Among the lines below, which ones contain the word "omega"? Copy every such line.

DATA FOR THE TASK: Begin

-- ==== Sys2Proof/Laws/PerInstr.lean ====
section
/-! SUPPORT. A fact about every instruction, one lemma per constructor: the word of an instruction that has one fits in 32 bits
(R48), and the steps of the device have none. -/

namespace Sys2Proof.Laws.WordBound

/-- The word of an instruction, if it has one, is below 2^32. -/
def Statement (i : Instr) : Prop := ∀ n, encodeNat i = some n → n < 2 ^ 32

/-- Formats R, I, U and S stay below 2^32 where their fields do. -/
theorem encR_lt {op d a b k : Nat} (h1 : op < 64) (h2 : d < 64) (h3 : a < 64) (h4 : b < 64) (h5 : k < 256) : encR op d a b k < 2 ^ 32 := by
  unfold encR; omega
theorem encI_lt {op d a f i : Nat} (h1 : op < 64) (h2 : d < 64) (h3 : a < 64) (h4 : f < 4) (h5 : i < 4096) : encI op d a f i < 2 ^ 32 := by
  unfold encI; omega
theorem encU_lt {op d i : Nat} (h1 : op < 64) (h2 : d < 64) (h3 : i < 2 ^ 20) : encU op d i < 2 ^ 32 := by
  unfold encU; omega
theorem encSB_lt {op a b i : Nat} (h1 : op < 64) (h2 : a < 64) (h3 : b < 64) (h4 : i < 2 ^ 14) : encSB op a b i < 2 ^ 32 := by
  unfold encSB; omega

DATA FOR THE TASK: End

FINISHED EXERCISE
  unfold encR; omega
  unfold encI; omega
  unfold encU; omega
  unfold encSB; omega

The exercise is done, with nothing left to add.